Die Nacht verlief ziemlich ruhig, außer dass Adam viel am Handy war. Das störte mich grundsätzlich nicht, da ich es von Nadine damals gewohnt war. Apropos Nadine, ich frage mich manchmal schon wie es ihr momentan so geht. Ich frage mich, ob sie mich noch immer so abstoßend findet. Ich frage mich, ob mit ihrer Familie alles so geklappt hat, wie sie es immer wollte. Und ja ich frage mich, ob sie in einer Beziehung ist. Ich bin mittlerweile über sie hinweg. Ich hatte eigentlich ziemlich schnell mit ihr abgeschlossen, weil ich sowieso wusste, dass es weder mir noch sonst irgendwem etwas bringt. Victoria hat mir da auch ziemlich geholfen und mir gezeigt, dass Nadine eigentlich nur ein kleiner Crush gewesen ist und definitiv keine Liebe. Sie meinte, Liebe fühlt sich anders an. Liebe lässt einen Dinge tun und auch sagen, die man sonst niemals tun würde. Liebe ist die Bedürfnisse eines anderen über seine eigenen zu stellen. Und damit hatte sie einfach recht.

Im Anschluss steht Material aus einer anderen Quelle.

theorem exec_ctuComplete_eq (x : Nat) : exec (.ctuComplete h k x) s =
    s.event (decide (h < 18) && s.works (pCHMB h) && (s.chamber h).begun && s.codesCtu h k x &&
      decide ((s.chamber h).since + (if (s.chamber h).floorCtu then 1280 else 10240) ≤ s.core)) fun s =>
        (s.chamber h).row.elim s fun y => s.ctuEnd h y.1 y.2.1 y.2.2 := by
  change execCtuComplete h k x s = _
  rw [execCtuComplete]
  congr 1
  funext t
  cases (t.chamber h).row <;> rfl

/-- The oldest picture of a channel is the one found under its number. -/
theorem State.picRec_of_head {x : PicRec} {xs : List PicRec} (hp : (s.chanOf c).pics = x :: xs) : s.picRec c x.n = some x := by
  rw [State.picRec, hp]
  exact List.find?_cons_of_pos (by rw [beq_self_eq_true])

theorem exec_outputInstant_eq {x : PicRec} {xs : List PicRec} (hp : (s.chanOf c).pics = x :: xs) : exec (.outputInstant c n k) s =
    s.event (decide (c < 64) && s.chanOn c && s.running && (x.n == n && k == x.sentRows && decide (k < x.rows.length) &&
      ((Tab.get .reset x.rows k).endedAt).isSome && decide (s.outPs c x k ≤ s.nowPs))) fun s =>
        (s.picRec c n).elim s fun x => s.withOld c n fun t => t.outputRow c x k := by
  change execOutputInstant c n k s = _
  simp only [execOutputInstant, hp, List.head?_cons]
  congr 1
  funext t
  cases t.picRec c n <;> rfl

/-- Settles O45: a row is released, dispatched, coded in its fixed time and handed over at its output instant. That LOOK's parity fault
loses the row's costs (the operand `lost`) is log 107. -/
theorem rowsAreReleasedDispatchedCodedAndSent : Obligations.RowsAreReleasedDispatchedCodedAndSent := by
  refine ⟨fun s c n k lost x hc hon hx hrel hready hnext hk => ?_, fun s c n k lost x hc hon hx hrel hready hnext hk => ?_,
    fun s c n k lost x hx hnot => ?_, fun s h w hh hfree hw => ?_, fun s h hnot => ?_,
    fun s h c n j k x hh hw hbegun hrow hcodes htime => ?_, fun s h k x htime => ?_, fun s u v h c n k x r hrec hu hv hr => ?_,
    fun s u v h c n k x r hrec hu hv hr hk => ?_, fun s u v h c n k x r hrec hu hv hr hk => ?_,
    fun s h c x r k e full floor he hfl hfu hfloor => ?_, fun s h c x r k e full floor he hfl hfu hfloor => ?_,
    fun s h c n k r code g => rfl, fun s c n k x xs hc hon hrun hp hxn hk hlt hend hout => ?_, fun s c n k x xs hp hout => ?_⟩
  · rw [exec_rowRelease_of_picRec lost hx]
    exact State.event_of _ (by rw [decide_eq_true hc, hon, hrel, hready, hnext, decide_eq_true hk]; rfl)
  · rw [exec_rowRelease_of_picRec lost hx]
    exact State.event_of _ (by
      rw [decide_eq_true hc, hon, hrel, hready, hnext, hk.1, decide_eq_true hk.2, Bool.true_and, Bool.or_true]
      rfl)
  · rw [exec_rowRelease_of_picRec lost hx]
    refine State.event_of_not _ ?_
    obtain hearly | hready := hnot
    · rw [State.released, decide_eq_false (p := s.nowPs ≥ _) (Nat.not_le.2 hearly)]
      simp only [Bool.and_false, Bool.false_and]
    · simp only [hready, Bool.and_false, Bool.false_and]
  · change execRowDispatch h s = _
    rw [execRowDispatch]
    refine (State.event_of _ (by rw [decide_eq_true hh, hfree, hw]; rfl)).trans ?_
    rw [hw]
  · change execRowDispatch h s = _
    rw [execRowDispatch]
    refine State.event_of_not _ ?_
    obtain hfree | hnone := hnot
    · simp only [hfree, Bool.and_false, Bool.false_and]
    · rw [hnone, Option.isSome_none, Bool.and_false]
  · rw [exec_ctuComplete_eq]
    refine (State.event_of _ (by rw [decide_eq_true hh, hw, hbegun, hcodes, decide_eq_true htime]; rfl)).trans ?_
    rw [hrow, Option.elim_some]
  · rw [exec_ctuComplete_eq, decide_eq_false (Nat.not_le.2 htime), Bool.and_false]
    exact State.event_of_not _ rfl
  · rw [State.ctuEnd_of_rowRec hrec hu hv, if_neg hr]
  · rw [State.ctuEnd_of_rowRec hrec hu hv, if_pos hr, if_neg hk]
  · rw [State.ctuEnd_of_rowRec hrec hu hv, if_pos hr, if_pos hk]
  · rw [hfl, he, State.codeCtu, if_pos hfloor]
  · rw [hfl, hfu, he, State.codeCtu, if_neg (Bool.not_eq_true _ ▸ hfloor)]
    rfl
  · rw [exec_outputInstant_eq hp]
    refine (State.event_of _ (by
      rw [decide_eq_true hc, hon, hrun, hxn, ← hk, decide_eq_true hlt, hend, decide_eq_true hout, beq_self_eq_true, beq_self_eq_true]
      rfl)).trans ?_
    rw [← hxn, State.picRec_of_head hp, Option.elim_some]
  · rw [exec_outputInstant_eq hp]
    exact State.event_of_not _ (by rw [decide_eq_false (Nat.not_le.2 hout)]; simp only [Bool.and_false])

/-! ## Chambers -/

theorem exec_chamberFault_eq (hh : h < 18) (hst : s.st (pCHMB h) = stOn ∨ s.st (pCHMB h) = stDraining) : exec (.chamberFault h) s =
    .next ((s.chamber h).row.elim
      (((((s.err (pCHMB h) 0).enterFault (pCHMB h) 0x0E).chamberGone h).unassign h).updChamber h fun y =>
        { y with preempt := false, joinAt := none })
      fun y => (((((((s.err (pCHMB h) 0).enterFault (pCHMB h) 0x0E).chamberGone h).unassign h).updChamber h fun y =>
        { y with preempt := false, joinAt := none }).resumeRow y.1 y.2.1 y.2.2).placeResumed)) := by
  change execChamberFault h s = _
  rw [execChamberFault]
  refine (State.event_of _ ?_).trans ?_
  · rw [decide_eq_true hh, Bool.true_and, Bool.or_eq_true, beq_iff_eq, beq_iff_eq]
    exact hst
  · cases (s.chamber h).row <;> rfl

theorem exec_chmbPoolJoin_eq : exec (.chmbPoolJoin h) s =
    s.event (decide (h < 18) && s.isOn (pCHMB h) && s.works (pCHMB h) && !(s.chamber h).pooled && (s.chamber h).joinAt.elim false fun t =>
      s.allGrpOff || s.frameAfter (s.page (pCHMB h)).since (t + 1000)) fun s =>
      ({ s.updChamber h fun y => { y with pooled := true, joinAt := none } with remapped := s.remapped - 1 } : State).chamberCount
        (s.fld pSYS F.SYS.ADM_RESOURCES_CHMB_IN_SERVICE + 1)
        (min (s.fld pSYS F.SYS.ADM_RESOURCES_RESERVE_HELD + 1) (s.fld pSYS F.SYS.CHMB_RESERVE_RESERVE)) := by
  change execChmbPoolJoin h s = _
  rw [execChmbPoolJoin]
  cases (s.chamber h).joinAt <;> rfl

/-- Settles O46: the fault of a chamber, its drain, and its joining of the pool. -/
theorem chambersFaultDrainAndJoin : Obligations.ChambersFaultDrainAndJoin := by
  refine ⟨fun s h hh hst hrow => ?_, fun s h c n k hh hst hrow => ?_, fun s h hp => ?_, fun s h hh hst hdr hat => ?_,
    fun s h hall hfr => ?_, fun s h hh hst hdr hrow => ?_, fun s h hnot => ?_, fun s h t hh hon hw hpool hjoin hat => ?_,
    fun s h hjoin => ?_⟩
  · rw [exec_chamberFault_eq hh hst, hrow, Option.elim_none]
  · rw [exec_chamberFault_eq hh hst, hrow, Option.elim_some]
  · rw [State.chamberGone, if_pos hp]
  · change execChmbDrainEffect h s = _
    rw [execChmbDrainEffect]
    refine State.event_of _ ?_
    rw [decide_eq_true hh, hst, hdr, beq_self_eq_true, Bool.not_false, Bool.true_and, Bool.true_and, Bool.true_and, Bool.or_eq_true]
    exact hat
  · change execChmbDrainEffect h s = _
    rw [execChmbDrainEffect]
    exact State.event_of_not _ (by rw [hall, hfr, Bool.or_false, Bool.and_false])
  · change execChmbDrainEnd h s = _
    rw [execChmbDrainEnd]
    exact State.event_of _ (by rw [decide_eq_true hh, hst, hdr, hrow, beq_self_eq_true]; rfl)
  · change execChmbDrainEnd h s = _
    rw [execChmbDrainEnd]
    refine State.event_of_not _ ?_
    obtain hdr | hrow := hnot
    · rw [hdr, Bool.and_false, Bool.false_and]
    · rw [Option.isNone_eq_false_iff.2 hrow, Bool.and_false]
  · rw [exec_chmbPoolJoin_eq]
    refine State.event_of _ ?_
    rw [decide_eq_true hh, hon, hw, hpool, hjoin, Option.elim_some, Bool.not_false, Bool.true_and, Bool.true_and, Bool.true_and,
      Bool.true_and, Bool.or_eq_true]
    exact hat
  · rw [exec_chmbPoolJoin_eq, hjoin, Option.elim_none, Bool.and_false]
    exact State.event_of_not _ rfl

end Sys2Proof.Machine

/-! SUPPORT. The statements about reference blocks, decoders, SDI outputs and TS-insert records (R230, R231, R236, R240 to R243, R256, R335). -/

namespace Sys2Proof.Machine

variable {s t u : State} {b c d e f i m n : Nat}

/-! ## Reference blocks -/

theorem exec_blockRead_of_written {x : PicRec} (q e : Nat) (hc : c < 64) (hon : s.chanOn c = true) (hi : i < (s.chanOf c).bufs.length)
    (hq : q < (s.geo c).nCtu) (hrow : s.rowWritten c i (q / (s.geo c).nRow) = true) (hrd : s.reader c i q b = some x)
    (hb : b < (s.geo c).blocks + 64) : exec (.blockRead c i q b e) s =
      .next (if b < (s.geo c).blocks then s.readBlock c x.n i q b e
        else s.readProxy c x.n i q (b - (s.geo c).blocks) (decide (0 < e))) := by
  change execBlockRead c i q b e s = _
  rw [execBlockRead]
  refine (State.event_of _ ?_).trans ?_
  · rw [decide_eq_true hc, hon, decide_eq_true hi, decide_eq_true hq, decide_eq_true hb, hrow, hrd]
    rfl
  · rw [hrd]

/-- What a failed or void block gives up: all its attempts failed, or the map entry of block 0 names no form (R230). -/
def State.voidBlock (s : State) (c i q b f : Nat) : Bool := b == 0 && !decide (f = s.tries c i q) && s.mapEntry c i q 0 == 0

/-- The read of a block leaves its counts, its samples, and what a failure asks for. -/
theorem State.readBlock_eq {q : Nat}
    (hu : u = ((((s.countReads c i q b f).errBy pREFP 0 f).tookFree).updWin c n i q fun w =>
      { w with mapped := w.mapped || b == 0,
               lost := w.lost || ((b == 0 && !(decide (f = s.tries c i q)) && s.mapEntry c i q 0 == 0)) ||
                 (b == 0 && decide (f = s.tries c i q)),
               blocks := Tab.set [] w.blocks b (s.lastSamples c i q b f) }))
    (hf : f = s.failures c i q b e) : s.readBlock c n i q b e =
    (if s.isPoisoned c i q then u
    else if decide (f = s.tries c i q) = true ∨ s.voidBlock c i q b f = true then u.poisonCtu c n i q b (s.voidBlock c i q b f)
    else if f = 0 then u else (u.err pREFP 1).raise pREFP F.REFP.intCRC_RETRY) := by
  rw [hu, hf]
  rfl

theorem State.tries_of_clean {q : Nat} (hp : s.isPoisoned c i q = false) : s.tries c i q = 3 := by
  rw [State.tries, hp, if_neg Bool.false_ne_true]

/-- An attempt passed and the map entry names a form: nothing is given up. -/
theorem State.block_kept {q : Nat} (hp : s.isPoisoned c i q = false) (hf : f < 3) (hb : b ≠ 0 ∨ s.mapEntry c i q 0 ≠ 0) :
    ¬(decide (f = s.tries c i q) = true ∨ s.voidBlock c i q b f = true) := by
  rw [State.voidBlock, State.tries_of_clean hp, decide_eq_true_eq, Bool.and_eq_true, Bool.and_eq_true, beq_iff_eq, beq_iff_eq]
  omega

theorem State.voidBlock_of_failed {q : Nat} (hp : s.isPoisoned c i q = false) (hf : f = 3) : s.voidBlock c i q b f = false := by
  rw [State.voidBlock, State.tries_of_clean hp, decide_eq_true hf, Bool.not_true, Bool.and_false, Bool.false_and]

theorem State.voidBlock_of_void {q : Nat} (hp : s.isPoisoned c i q = false) (hf : f < 3) (hm : s.mapEntry c i q 0 = 0) :
    s.voidBlock c i q 0 f = true := by
  rw [State.voidBlock, State.tries_of_clean hp, hm, decide_eq_false (by omega)]
  rfl

/-! ## Decoders -/

/-- The packets of a decoder fed by IPIN are taken in order (R241, R243). -/
theorem exec_decInputRecord_of_packet {a : Nat} {pkt : List Byte} {rest : List (Nat × List Byte)} (hd : d < 2)
    (hw : s.works (pDEC d) = true) (hk : s.act (pDEC d) F.DEC.DEC_CFG_INPUT_KIND ≠ 1) (hin : (s.decOf d).input = (a, pkt) :: rest)
    (hu : u = s.updDec d fun x => { x with input := rest }) : exec (.decInputRecord d) s =
      .next ((if u.act (pDEC d) F.DEC.DEC_CFG_TRANSPORT = 0 then u.rtpInput d a pkt
        else (tsSplit ((rtpPayload pkt).length / 188) (rtpPayload pkt)).foldl (State.tsInput d a) u).cpbLevel d) := by
  change execDecInputRecord d s = _
  rw [execDecInputRecord]
  refine (State.event_of _ (by rw [decide_eq_true hd, hw]; rfl)).trans ?_
  simp only [if_neg hk, hin, ← hu]

/-- Whether every CTU of the unit's picture has come and nothing else keeps the picture from completing (log 283). -/
def State.auWhole (s : State) (d : Nat) (a : AccessUnit) (k : DecHead × AuRead) (rows : Nat) : Bool :=
  k.1.sps.all (fun p => decide (ceilDiv p.codedH 64 ≤ rows)) && s.mayComplete d a k && s.slotFree d k.2
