-- ==== Sys2Proof/Machine/Mixer.lean ====
section
/-! DEFINITION. The mixer: MIX c (43_mixer.md R121). -/

namespace Sys2Proof.Machine

/-- `mc <- sub32(1.0, m)`, computed once for the block. -/
def dryWeight (e : Fp) (m : F32) : F32 := e.sub 3 one m

/-- `add32(mul32(dry, mc), mul32(wet, m))`. -/
def mixSample (e : Fp) (m mc dry wet : F32) : F32 := e.add 2 (e.mul 0 dry mc) (e.mul 1 wet m)

/-- MIX c (R121). -/
def execMix (c : Chan) (s : State) : Host.Outcome State Fault Refusal :=
  .next <| State.retire <|
    s.mapBuf c fun i wet =>
      mixSample (s.fp i) s.snap.mix (dryWeight (s.fp 0) s.snap.mix) (s.dryWord c i) wet

end Sys2Proof.Machine
end

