/-- R19, R37, R81: SEQ is what is left of the command's sequence, and the context of a block in progress is legal;
and no step but a reset, after which CUR is a value the model chose (log entry 1), makes a legal context illegal. -/
def Obligations.StepKeepsSequenceInProgress : Prop :=
  ∀ s t : State, step s = .next t →
    (s.seqInProgress → t.seqInProgress) ∧
    ((∀ rest, s.turns ≠ .reset :: rest) → s.cur.legal → t.cur.legal)

/-- The cached cutoffs of a prepared GDFX stay in [20, 20000]; and no step but a reset, after which SNAP holds values
the model chose (log entry 1), puts a NaN into a snapshot register. -/
def Obligations.StepKeepsCutoffsInRange : Prop :=
  ∀ s t : State, step s = .next t →
    (s.cutoffsInRange → t.cutoffsInRange) ∧
    ((∀ rest, s.turns ≠ .reset :: rest) → s.snapshotNumeric → t.snapshotNumeric)

/-- Every clean launch, whatever the registers hold that R45 leaves unspecified, meets the invariants, and the reset
state is one.  Its legal context and its snapshot registers are values the model chose (log entry 1). -/
def Obligations.ResetMeetsInvariants : Prop :=
  (∀ s : State, s.cleanLaunch →
    s.storesCanonical ∧ s.coefMatchesCutoff ∧ s.seqInProgress ∧ s.cutoffsInRange ∧ s.blockParamsInRange) ∧
  State.reset.cleanLaunch ∧ State.reset.cur.legal ∧ State.reset.snapshotNumeric

/-- R158, R174: while the duties are kept, no step of the sequencer raises a fault, and no access raises one but for
a malformed access, a reserved command word or a word that holds no value; this holds of every step that starts from
the two invariants, which the step keeps, and so all along every run that starts from the launch premise. -/
def Obligations.KeptDutiesRuleFaultsOut : Prop :=
  let fromAccess (t : State) : Prop := ∀ f, t.fault = some f →
    f.agent ≠ .sequencer ∧ (f.code = .busAccess ∨ f.code = .reservedCommand ∨ f.code = .unwrittenRead)
  (∀ s t : State, s.seqInProgress → s.blockParamsInRange → s.nextAccessDuty → s.fault = none → step s = .next t →
    t.seqInProgress ∧ t.blockParamsInRange ∧ fromAccess t) ∧
  ∀ (s t : State) (n : Nat), s.launchPremise → Host.Core.run Sys2Proof.core n s = .next t → fromAccess t

/-! ## Commands run to their end -/

/-- R147, R189: from any state in the middle of a command, with every parameter in range and no further
turn of another agent, at most 23 steps reach a good end of the run: idle, without a fault. -/
def Obligations.CommandEndsWithinTwentyThreeSteps : Prop :=
  ∀ s : State, s.seqInProgress → s.busy = true → s.fault = none → s.turns = [] → s.paramsInRange →
    ∃ (n : Nat) (t : State), n ≤ 23 ∧ Host.Core.run Sys2Proof.core n s = .next t ∧ t.busy = false ∧ t.seq = [] ∧
      t.fault = none ∧ t.endedWell

/-- R132's example: with SAMPLE_RATE written and GDFX idle, the write of 0x00000001 to CMD and the two
micro-ops leave GDFX prepared at that rate, with STATUS 0x00000001. -/
def Obligations.PrepareRunsToPrepared : Prop :=
  ∀ (s : State) (writer : Bool) (fs : F32), s.fault = none → s.busy = false → s.sampleRate = some fs →
    s.turns = [busTurn writer { width := 32, off := 0x000#17, op := .write 0x00000001#32 }] →
    ∃ t : State, Host.Core.run Sys2Proof.core 3 s = .next t ∧ statusWord t = 0x00000001#32 ∧ t.fault = none ∧ t.sr = fs ∧
      t.seq = [] ∧ t.buf = s.buf ∧ t.dry = s.dry ∧ t.sampleRate = s.sampleRate ∧ t.param = s.param ∧
      t.snap = s.snap ∧ t.glin = s.glin ∧ t.cur = s.cur
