-- ==== Sys2Proof/Laws/Float.lean ====
section
/-! SUPPORT. The laws of binary32 rounding: the exact value of a magnitude, that rounding is to nearest and
exact where it can be, and the order of the values. -/

namespace Sys2Proof.Machine

/-! ## The exact value of bits 30:0 -/

/-- The magnitude in units of 2^-149 of a word whose bits 30:0 are `m`. -/
def unitsOfMag (m : Nat) : Nat := if m / 2 ^ 23 = 0 then m % 2 ^ 23 else (2 ^ 23 + m % 2 ^ 23) * 2 ^ (m / 2 ^ 23 - 1)

theorem magUnits_eq (v : F32) : magUnits v = unitsOfMag (magBits v) := rfl

/-- A magnitude given by a significand `n` of at most 24 bits (or 2^24) and a number `k` of dropped bits. -/
theorem unitsOfMag_scaled {k n : Nat} (h : n ≤ 2 ^ 24) (h' : k = 0 ∨ 2 ^ 23 ≤ n) :
    unitsOfMag (k * 2 ^ 23 + n) = n * 2 ^ k := by
  unfold unitsOfMag
  rcases Nat.lt_or_ge n (2 ^ 23) with h1 | h1
  · have hk : k = 0 := by omega
    subst hk
    rw [if_pos (by omega)]
    omega
  · rcases Nat.lt_or_ge n (2 ^ 24) with h2 | h2
    · have hd : (k * 2 ^ 23 + n) / 2 ^ 23 = k + 1 := by omega
      have hm : (k * 2 ^ 23 + n) % 2 ^ 23 = n - 2 ^ 23 := by omega
      rw [hd, hm, if_neg (by omega), Nat.add_sub_cancel' h1, Nat.add_sub_cancel]
    · have hn : n = 2 ^ 24 := by omega
      subst hn
      have hd : (k * 2 ^ 23 + 2 ^ 24) / 2 ^ 23 = k + 2 := by omega
      have hm : (k * 2 ^ 23 + 2 ^ 24) % 2 ^ 23 = 0 := by omega
      rw [hd, hm, if_neg (by omega)]
      show (2 ^ 23 + 0) * 2 ^ (k + 1) = 2 ^ 24 * 2 ^ k
      rw [pow_succ]
      ring

/-- Every magnitude has that form. -/
theorem mag_scaled (m : Nat) :
    ∃ k n, m = k * 2 ^ 23 + n ∧ n < 2 ^ 24 ∧ (k = 0 ∨ 2 ^ 23 ≤ n) ∧ unitsOfMag m = n * 2 ^ k := by
  rcases Nat.eq_zero_or_pos (m / 2 ^ 23) with h | h
  · refine ⟨0, m, by omega, by omega, .inl rfl, ?_⟩
    have := unitsOfMag_scaled (k := 0) (n := m) (by omega) (.inl rfl)
    simpa using this
  · have hm : m = (m / 2 ^ 23 - 1) * 2 ^ 23 + (2 ^ 23 + m % 2 ^ 23) := by omega
    refine ⟨m / 2 ^ 23 - 1, 2 ^ 23 + m % 2 ^ 23, hm, by omega, .inr (by omega), ?_⟩
    have := unitsOfMag_scaled (k := m / 2 ^ 23 - 1) (n := 2 ^ 23 + m % 2 ^ 23) (by omega) (.inr (by omega))
    rwa [← hm] at this

/-- A larger word has a larger magnitude. -/
theorem unitsOfMag_strictMono : StrictMono unitsOfMag := by
  refine strictMono_nat_of_lt_succ fun m => ?_
  obtain ⟨k, n, hm, hn, hk, hu⟩ := mag_scaled m
  have hs : unitsOfMag (m + 1) = (n + 1) * 2 ^ k := by
    have := unitsOfMag_scaled (k := k) (n := n + 1) (by omega) (by omega)
    rwa [← add_assoc, ← hm] at this
  rw [hu, hs]
  exact Nat.mul_lt_mul_of_pos_right (by omega) (by positivity)

theorem unitsOfMag_zero : unitsOfMag 0 = 0 := by decide

/-! ## Rounding to the nearest integer -/

/-- `roundHalfEven` is at least as near as any other integer. -/
theorem roundHalfEven_nearest (num : Nat) {den : Nat} (hd : 0 < den) (j : Nat) :
    |(roundHalfEven num den : Int) * den - num| ≤ |(j : Int) * den - num| := by
  have hdiv : (den : Int) * (num / den : Nat) + (num % den : Nat) = num := by
    exact_mod_cast Nat.div_add_mod num den
  have hr : num % den < den := Nat.mod_lt _ hd
  set q := num / den with hq
  set r := num % den with hrdef
  have key : |(roundHalfEven num den : Int) * den - num| ≤ min (r : Int) (den - r) := by
    have h0 : ((q : Int) * den - num) = -r := by linarith
    have h1 : (((q + 1 : Nat) : Int) * den - num) = den - r := by
      push_cast
      linarith
    unfold roundHalfEven
    simp only [← hq, ← hrdef]
    split
    · rw [h0, abs_neg, abs_of_nonneg (by positivity)]
      omega
    · split
      · rw [h1, abs_of_nonneg (by omega)]
        omega
      · rcases Nat.mod_two_eq_zero_or_one q with hp | hp
        · rw [hp, Nat.add_zero, h0, abs_neg, abs_of_nonneg (by positivity)]
          omega
        · rw [hp, h1, abs_of_nonneg (by omega)]
          omega
  refine key.trans ?_
  rcases le_or_gt (j : Int) q with hj | hj
  · have : (j : Int) * den ≤ q * den := by gcongr
    rw [abs_of_nonpos (by linarith)]
    have : (r : Int) ≤ -((j : Int) * den - num) := by linarith
    exact (min_le_left _ _).trans this
  · have : ((q : Int) + 1) * den ≤ j * den := by
      gcongr
      omega
    have h2 : (den : Int) - r ≤ j * den - num := by linarith
    exact (min_le_right _ _).trans (h2.trans (le_abs_self _))

/-- An integer at the same distance as `roundHalfEven` is it, or it is even: ties go to even. -/
theorem roundHalfEven_even {num den j : Nat} (hd : 0 < den) (hne : roundHalfEven num den ≠ j)
    (h : |(roundHalfEven num den : Int) * den - num| = |(j : Int) * den - num|) : roundHalfEven num den % 2 = 0 := by
  have hdiv : (den : Int) * (num / den : Nat) + (num % den : Nat) = num := by
    exact_mod_cast Nat.div_add_mod num den
  have hr : num % den < den := Nat.mod_lt _ hd
  have hval : roundHalfEven num den = if 2 * (num % den) < den then num / den
      else if den < 2 * (num % den) then num / den + 1 else num / den + num / den % 2 := rfl
  rw [hval] at hne h ⊢
  set q := num / den
  set r := num % den
  split at h
  · exfalso
    rename_i hlt
    rw [if_pos hlt] at hne
    rw [show (q : Int) * den - num = -r by linarith, abs_neg, abs_of_nonneg (by positivity)] at h
    rcases lt_or_gt_of_ne hne with hj | hj
    · have h1 : ((q : Int) + 1) * den ≤ j * den := by
        gcongr
        omega
      have := le_abs_self ((j : Int) * den - num)
      have : (r : Int) + r < den := by omega
      linarith
    · have h1 : (j : Int) * den ≤ (q - 1) * den := by
        gcongr
        omega
      have := neg_le_abs ((j : Int) * den - num)
      linarith
  · rename_i hge
    split at h
    · exfalso
      rename_i hgt
      rw [if_neg hge, if_pos hgt] at hne
      have h0 : (den : Int) < r + r := by omega
      rw [show ((q + 1 : Nat) : Int) * den - num = den - r by push_cast; linarith, abs_of_nonneg (by omega)] at h
      rcases lt_or_gt_of_ne hne with hj | hj
      · have h2 : ((q : Int) + 2) * den ≤ j * den := by
          gcongr
          omega
        have := le_abs_self ((j : Int) * den - num)
        linarith
      · have h2 : (j : Int) * den ≤ q * den := by
          gcongr
          omega
        have := neg_le_abs ((j : Int) * den - num)
        linarith
    · rename_i hle
      rw [if_neg hge, if_neg hle]
      omega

Ich hatte absolut keine Ahnung, was wir heute machen werden, allerdings weiß ich, dass Adam sich mit diesem finnischen Jungen treffen wird. Ich meine eigentlich könnten Aaron und Caleb nichts dagegen sagen, dass er ihn trifft, weil Adam ist bereits über 18. Aaron und Caleb meinten, sie wollen sich die Stadt ansehen, allerdings interessieren mich persönlich eher die Berge und der kleine Wald, den man von unserem Zimmerfenster aus sehen konnte. Ich mochte die Natur. Ich hätte mich Ewigkeiten in der Natur aufhalten können. Im Heim sind wir jedes Wochenende einen Tag lang wandern gegangen und das war immer unglaublich. Ich war eine der einzigen, die sich jedes Mal darauf gefreut hatte. Irgendwann, als ich etwa 12 war, wurde das abgeschafft, weil immer wieder der Kinder Freude daran hatten. Jedenfalls gingen Aaron, Caleb und ich zuerst ein wenig durch die Stadt und dann durch den kleinen Wald. Es war relativ kalt, aber dennoch wunderschön. Adam meinte, er wollte einfach im Hotel bleiben und den Tag in Ruhe genießen. Ja er hatte seine Väter angelogen mit seinem Tagesplan, aber nur, weil er Angst vor ihrer Reaktion hatte. Nachdem Adam immerhin erzählt hatte, dass sie nicht begeistert wären hielt ich mich ebenfalls zurück. Außerdem wäre es unglaublich respektlos Adam gegenüber.

Ein paar Stunden später:
Ich ging ein wenig durch die Straßen und Gassen und sah mich um. Es gab nicht wirklich viel interessantes zu sehen, nachdem mich die Gebäude nicht wirklich interessierten und die Leute kein anderes Verhalten hatten. Ich kam langsam aber sicher in der Innenstadt an, welche einige Restaurants und Gastgärten zu bieten hatte. Die Stimmung hier war unglaublich gut. Die Leute waren gut drauf, unterhielten sich und manche von ihnen tranken ein bisschen was. Mein Blick schweifte über die Menge und dann entdeckte ich ihn. Adam. Ihm gegenüber saß ein blonder Junge mit ziemlich blasser Haut. Das was ich von ihm erkennen konnte, sah aber ziemlich gut aus. Also für einen jungen Mann. Ich ging zu ihnen rüber und begrüßte meinen Bruder. Ihm schien das Ganze ziemlich unangenehm zu sein, weshalb er mich am Handgelenk packte und von dem Tisch wegzerrte. "Adam ganz ruhig. Ich mach ja schon nichts." "Was willst du hier?" "Aaron und Caleb wollten noch in der Stadt herumgehen, aber ich wollte nicht. Deshalb bin ich hier und habe dich zufällig gefunden." "Warte... wie die beiden wollen in die Stadt?" "Nicht in die Innenstadt. Diese langweiligen Gebäude an den Grenzübergängen. Also keine Sorge." Er schien ziemlich erleichtert zu sein, was nicht sehr viel Sinn machte, nachdem er diesen Jungen auch einfach hier hätte treffen können.